5. Design Trade-offs, Hardware and Implementation Constraints
Across domains, full-duplex models are constrained by:
- Residual SI and dynamic range: Analog/digital cancellation must suppress SI below the noise floor to avoid overwhelming receiver ADCs or masking the signal-of-interest. This is exacerbated in high-power or wideband systems, with hardware impairments (PA nonlinearity, I/Q imbalance, phase noise) further complicating SI cancellation (Chung et al., 2015).
- Scheduling complexity: For MAC and network layers, practical algorithms (e.g., biconvex optimization, LP scheduling, distributed contention mechanisms) balance throughput, fairness, and implementation overhead (Marašević et al., 2015, Chen et al., 2016).
- Dialogic fluidity: In FD-SLMs, fast event-loop orchestration (ASR chunking, streaming TTS, LLM stateful decoding) and precise state control are critical to avoid premature takeovers or incoherent interruptions (Wang et al., 29 May 2024, Chen et al., 18 Sep 2025).
- Resource constraints: FPGA/CPU limitations for real-time signal processing, VAD/ASR chunk size trade-offs for dialogue latency, and memory/compute capacity for LLM-based FD dialogue remain key constraints in deployment (Chung et al., 2015, Wang et al., 29 May 2024).
6. Impact, Evaluation Benchmarks, and Open Challenges
Full-duplex designs have nearly doubled measured throughput in prototype wireless systems (Chung et al., 2015), supported 35–40% network-wide gains in CSMA/CA-based WLANs (Doost-Mohammady et al., 2015), and enabled real-time overlapping interaction in neural dialogue agents (Wang et al., 29 May 2024, Lin et al., 6 Mar 2025).
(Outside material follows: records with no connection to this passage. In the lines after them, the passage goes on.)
-- ==== Sys2Proof/Tests/Slice0.lean ====
section
/-! SUPPORT. The model's own tests. Expected values are taken from `95_test_vectors.md` or the examples of the rules (named in
each comment). Then one witness for every obligation that has hypotheses. -/

namespace Sys2Proof.Tests

open Sys2Proof.Machine Sys2Proof.Safety

/-! ## Helpers -/

/-- The response that an outcome leaves on the port. -/
def respOf : Result → Option Word
  | .next t => t.resp
  | _ => none

/-- A test of the next state. -/
def nextMeets (r : Result) (q : State → Bool) : Bool :=
  match r with
  | .next t => q t
  | _ => false

/-- The data codewords of V-RS-1. -/
def data1M : List Byte :=
  [0x10#8, 0x20#8, 0x0C#8, 0x56#8, 0x61#8, 0x80#8, 0xEC#8, 0x11#8, 0xEC#8, 0x11#8, 0xEC#8, 0x11#8, 0xEC#8, 0x11#8,
   0xEC#8, 0x11#8]

/-- The error-correction codewords of V-RS-1. -/
def ec1M : List Byte := [0xA5#8, 0x24#8, 0xD4#8, 0xC1#8, 0xED#8, 0x36#8, 0xC7#8, 0x87#8, 0x2C#8, 0x55#8]

/-- After a `CFG` of version `v` and level `l`. -/
def configured (v : BitVec 6) (l : BitVec 2) : State := { State.reset with ver := v, ecl := l, cfgv := true }

/-- After pushing some bytes. -/
def pushed (bytes : List Byte) (s : State) : State :=
  { s with dc := numbered 0 bytes, dclen := BitVec.ofNat 12 bytes.length }

/-- Version 1, level M with the data of V-RS-1. -/
def pushed1M : State := pushed data1M (configured 1#6 1#2)

/-- The same after `RSBLKS`. -/
def encoded1M : State := { pushed1M with ec := numbered 0 ec1M, eclen := 10#12, ecv := true }

/-- Version 1 with codewords (the first byte 0x10, the others 0) and a record that reserves cell 0 only. -/
def placeable : State :=
  { configured 1#6 1#2 with
    cw := numbered 0 (0x10#8 :: List.replicate 25 0x00#8), cwv := true, layv := true
    rsvtag := numbered 0 (Tag.finder :: List.replicate 440 Tag.none) }

/-! ## Decoding: V-ENC-1 -/

theorem test_decode_nop : decode 0x00000000#32 = .wellFormed .nop := by decide
theorem test_decode_clr : decode 0x01000000#32 = .wellFormed .clr := by decide
theorem test_decode_cfg : decode 0x02000328#32 = .wellFormed (.cfg 40#6 3#2) := by decide
theorem test_decode_cfg_5H : decode 0x02000305#32 = .wellFormed (.cfg 5#6 3#2) := by decide
theorem test_decode_rdstat : decode 0x03000000#32 = .wellFormed .rdstat := by decide
theorem test_decode_rdpar : decode 0x0400000F#32 = .wellFormed (.rdpar 15#8) := by decide
theorem test_decode_gfmul : decode 0x10000280#32 = .wellFormed (.gfmul 0x02#8 0x80#8) := by decide
theorem test_decode_gfexp : decode 0x110000FE#32 = .wellFormed (.gfexp 254#8) := by decide
theorem test_decode_gflog : decode 0x120000FF#32 = .wellFormed (.gflog 255#8) := by decide
theorem test_decode_genp : decode 0x1300001E#32 = .wellFormed (.genp 30#8) := by decide
theorem test_decode_rsraw : decode 0x1400000A#32 = .wellFormed (.rsraw 10#8) := by decide
theorem test_decode_rsblks : decode 0x15000000#32 = .wellFormed .rsblks := by decide
theorem test_decode_ilv : decode 0x20000000#32 = .wellFormed .ilv := by decide
theorem test_decode_layout : decode 0x30000000#32 = .wellFormed .layout := by decide
theorem test_decode_place : decode 0x38000000#32 = .wellFormed .place := by decide
theorem test_decode_run : decode 0x3F000000#32 = .wellFormed .run := by decide
theorem test_decode_pushd : decode 0x400000EC#32 = .wellFormed (.pushd 236#8) := by decide
theorem test_decode_rddc : decode 0x41000B8B#32 = .wellFormed (.rddc 2955#16) := by decide
theorem test_decode_rdec : decode 0x4200097D#32 = .wellFormed (.rdec 2429#16) := by decide
theorem test_decode_rdcw : decode 0x43000E79#32 = .wellFormed (.rdcw 3705#16) := by decide
theorem test_decode_rdgen : decode 0x4400001E#32 = .wellFormed (.rdgen 30#16) := by decide
theorem test_decode_rdmod : decode 0x45007A60#32 = .wellFormed (.rdmod 31328#16) := by decide

/-- V-ENC-2: unassigned opcodes, one after each family. -/
theorem test_illegal_words :
    [0x05000000#32, 0xFF000000#32, 0x16000000#32, 0x21000000#32, 0x31000000#32, 0x39000000#32, 0x46000000#32].map
      (fun w => (decode w, WellFormed.knownOp w)) = List.replicate 7 (.illegal, false) := by decide

/-- V-ENC-2: one word with a reserved bit set for each format. -/
theorem test_malformed_words :
    [0x00000001#32, 0x3F000001#32, 0x03800000#32, 0x40000100#32, 0x10010000#32, 0x45010000#32, 0x02010101#32,
      0x02000041#32].map (fun w => (decode w, WellFormed.knownOp w, WellFormed.word w)) =
      List.replicate 8 (.malformed, true, false) := by decide

/-- V-ENC-3: the opcode before the reserved bits, the reserved bits before the version. -/
theorem test_decode_priority :
    respOf (runWord 0x05FFFFFF#32 State.reset) = some 0x01000000#32 ∧
    respOf (runWord 0x02000440#32 State.reset) = some 0x02000000#32 ∧
    respOf (runWord 0x1400FF00#32 State.reset) = some 0x02000000#32 := by decide

/-! The check of `WellFormed.lean` refuses an ill-formed word of every row: the lowest reserved bit set. -/

/-- Each row of the columns, its lowest reserved bit set. -/
theorem test_wellFormed_refuses_each_row :
    [0x00000001#32, 0x01000001#32, 0x02000040#32, 0x03000001#32, 0x04000100#32, 0x10010000#32, 0x11000100#32,
      0x12000100#32, 0x13000100#32, 0x14000100#32, 0x15000001#32, 0x20000001#32, 0x30000001#32, 0x38000001#32,
      0x3F000001#32, 0x40000100#32, 0x41010000#32, 0x42010000#32, 0x43010000#32, 0x44010000#32, 0x45010000#32].map
      WellFormed.word = List.replicate 21 false := by decide

/-- A word with an unassigned opcode has no row. -/
theorem test_wellFormed_refuses_unknown : WellFormed.word 0x46000000#32 = false := by decide

/-! ## Assembly text: the examples of R47, and `RDCELL 13, 8` of version 1 (R48, R101) -/

theorem test_assembly_text :
    [assemblyText (.cfg 5#6 3#2), assemblyText (.pushd 0xEC#8), assemblyText (.gfmul 0x02#8 0x80#8),
      assemblyText (.rdmod 428#16), assemblyText .run] =
      ["CFG 5, H", "PUSHD 236", "GFMUL 2, 128", "RDMOD 428", "RUN"] := by decide +kernel

theorem test_pseudo_commands :
    expandRdcell 1 13 8 = [.rdmod 281#16] ∧
    (expandEncode 1#6 1#2 [0x10#8, 0x20#8]).map encode =
      [0x02000101#32, 0x40000010#32, 0x40000020#32, 0x3F000000#32] ∧
    (expandRse 4#8 [0x12#8]).map encode = [0x01000000#32, 0x40000012#32, 0x14000004#32] := by decide

/-! ## The step and the host's placing of a word -/

/-- R58's example, placed by `withFetchWord` and run by the next step. -/
theorem test_step_runs_placed_word :
    respOf (step (State.reset.withFetchWord 32 0x1000B40D)) = some 0x00000097#32 := by decide

/-- R150, U10: a reset abandons a command; no response. -/
theorem test_reset_abandons_command :
    nextMeets (step { pushed1M with inputs := [.resetDuring 0x3F000000#32] })
      (fun t => decide (t = State.reset)) = true := by decide +kernel

/-! ## System commands -/

/-- R115. -/
theorem test_nop : exec .nop pushed1M = .next { pushed1M with resp := some 0x00000000#32 } := rfl

/-- R116: `FERR` and `DCLEN` are cleared. -/
theorem test_clr : exec .clr { pushed1M with ferr := 0x07#8 } = .next { State.reset with resp := some 0x00000000#32 } :=
  rfl

/-- R117's example: `CFG 5, H` answers 46. -/
theorem test_cfg_5H : respOf (exec (.cfg 5#6 3#2) State.reset) = some 0x0000002E#32 := by decide +kernel

/-- V-ENC-2: version 63 is `E_BADCFG` and the earlier configuration stays. -/
theorem test_cfg_bad : exec (.cfg 63#6 0#2) pushed1M =
    .next { pushed1M with ferr := 0x03#8, resp := some 0x03000000#32 } := rfl

/-- R118's example: `CFGV`, `ECV`, `CWV`, `LAYV`, `PLV` set. -/
theorem test_rdstat :
    respOf (exec .rdstat { configured 1#6 1#2 with ecv := true, cwv := true, layv := true, plv := true }) =
      some 0x0000003D#32 := by decide

/-- V-RS-CMD: `FERR` in bits 15:8, `RAWV` in bit 1. -/
theorem test_rdstat_ferr : respOf (exec .rdstat { State.reset with rawv := true, ferr := 0x04#8 }) =
    some 0x00000402#32 := by decide

/-- R119's example: selectors 0 to 9 after `CFG 5, H`. -/
theorem test_rdpar_5H :
    (List.range 10).map (fun k => respOf (exec (.rdpar (BitVec.ofNat 8 k)) (configured 5#6 3#2))) =
      [37, 134, 46, 4, 22, 2, 2, 11, 7, 1369].map (fun v => some (BitVec.ofNat 32 v)) := by decide +kernel

/-- V-ENC-3: `RDPAR 16` is `E_RANGE`, `RDPAR 0` is `E_NOCFG` after reset. -/
theorem test_rdpar_errors :
    respOf (exec (.rdpar 16#8) State.reset) = some 0x08000000#32 ∧
    respOf (exec (.rdpar 0#8) State.reset) = some 0x05000000#32 := by decide

/-! ## Field and Reed-Solomon commands -/

/-- V-GF-1. -/
theorem test_gfmul :
    [respOf (exec (.gfmul 0x80#8 0x02#8) State.reset), respOf (exec (.gfmul 0x53#8 0xCA#8) State.reset),
      respOf (exec (.gfmul 0xFF#8 0xFF#8) State.reset), respOf (exec (.gfmul 0x8E#8 0x02#8) State.reset)] =
      [some 0x0000001D#32, some 0x0000008F#32, some 0x000000E2#32, some 0x00000001#32] := by decide +kernel

/-- V-GF-2. -/
theorem test_gfexp :
    [respOf (exec (.gfexp 8#8) State.reset), respOf (exec (.gfexp 25#8) State.reset),
      respOf (exec (.gfexp 7#8) State.reset), respOf (exec (.gfexp 255#8) State.reset)] =
      [some 0x0000001D#32, some 0x00000003#32, some 0x00000080#32, some 0x08000000#32] := by decide +kernel

/-- V-GF-3. -/
theorem test_gflog :
    [respOf (exec (.gflog 0x01#8) State.reset), respOf (exec (.gflog 0x1D#8) State.reset),
      respOf (exec (.gflog 0x8E#8) State.reset), respOf (exec (.gflog 0x00#8) State.reset)] =
      [some 0x00000000#32, some 0x00000008#32, some 0x000000FE#32, some 0x04000000#32] := by decide +kernel

/-- V-GEN-1: `gen_poly(7)`. -/
theorem test_genp_7 :
    nextMeets (exec (.genp 7#8) State.reset) (fun t => decide (t.gendeg = 7#5 ∧
      readRun .gen t.gen 0 8 = [0x01#8, 0x7F#8, 0x7A#8, 0x9A#8, 0xA4#8, 0x0B#8, 0x44#8, 0x75#8])) = true := by
  decide +kernel

/-- V-GEN-3: degrees 0 and 31. -/
theorem test_genp_errors :
    respOf (exec (.genp 0#8) State.reset) = some 0x04000000#32 ∧
    respOf (exec (.genp 31#8) State.reset) = some 0x04000000#32 := by decide

/-- V-RS-8: the example of R62. -/
theorem test_rsraw :
    nextMeets (exec (.rsraw 4#8) (pushed [0x12#8, 0x34#8, 0x56#8] State.reset)) (fun t => decide (t.rawv = true ∧
      t.resp = some 0x00000004#32 ∧ readRun .ec t.ec 0 4 = [0x37#8, 0xE6#8, 0x78#8, 0xD9#8])) = true := by
  decide +kernel

/-- V-RS-CMD: an empty block. -/
theorem test_rsraw_empty : respOf (exec (.rsraw 4#8) State.reset) = some 0x04000000#32 := by decide

/-- V-RS-1: the example of R63. -/
theorem test_rsblks :
    nextMeets (exec .rsblks pushed1M) (fun t => decide (t.ecv = true ∧ t.resp = some 0x0000000A#32 ∧
      readRun .ec t.ec 0 10 = ec1M)) = true := by decide +kernel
Comprehensive benchmarks for FD spoken dialogue now incorporate behavioral, latency, and quality axes, with large-scale, synthetically or empirically constructed test corpora (Peng et al., 25 Jul 2025, Chen et al., 18 Sep 2025).
Persisting open challenges include:
- Synchronous data scarcity: Realistic large-scale, multi-channel training corpora for FD-SLMs are lacking (Chen et al., 18 Sep 2025).
- Robust real-time SI cancellation: Especially under hardware impairments and for wideband/millimeter-wave links with strong near-field coupling and complex environmental reflections (Roberts et al., 2023).
- Evaluation beyond rate/MOS: Multi-dimensional metrics targeting conversational repair, proactive behaviors, and safety in dialogue agents, and fairness/coverage in wireless resources (Chen et al., 18 Sep 2025).
- Dynamic mode switching: Hybrid HD/FD transceivers that adapt operation to traffic, SI, and interference in situ achieve best-in-class joint comm-sensing (ISAC) or dialogue fluidity-performance trade-off (Wang et al., 2022).
Ongoing research continues to integrate hybrid architectures, advanced SI estimation/cancellation, end-to-end FD machine learning, and comprehensive multi-axis benchmarks, driving FD models toward robust deployment in both wireless and interactive human-AI systems.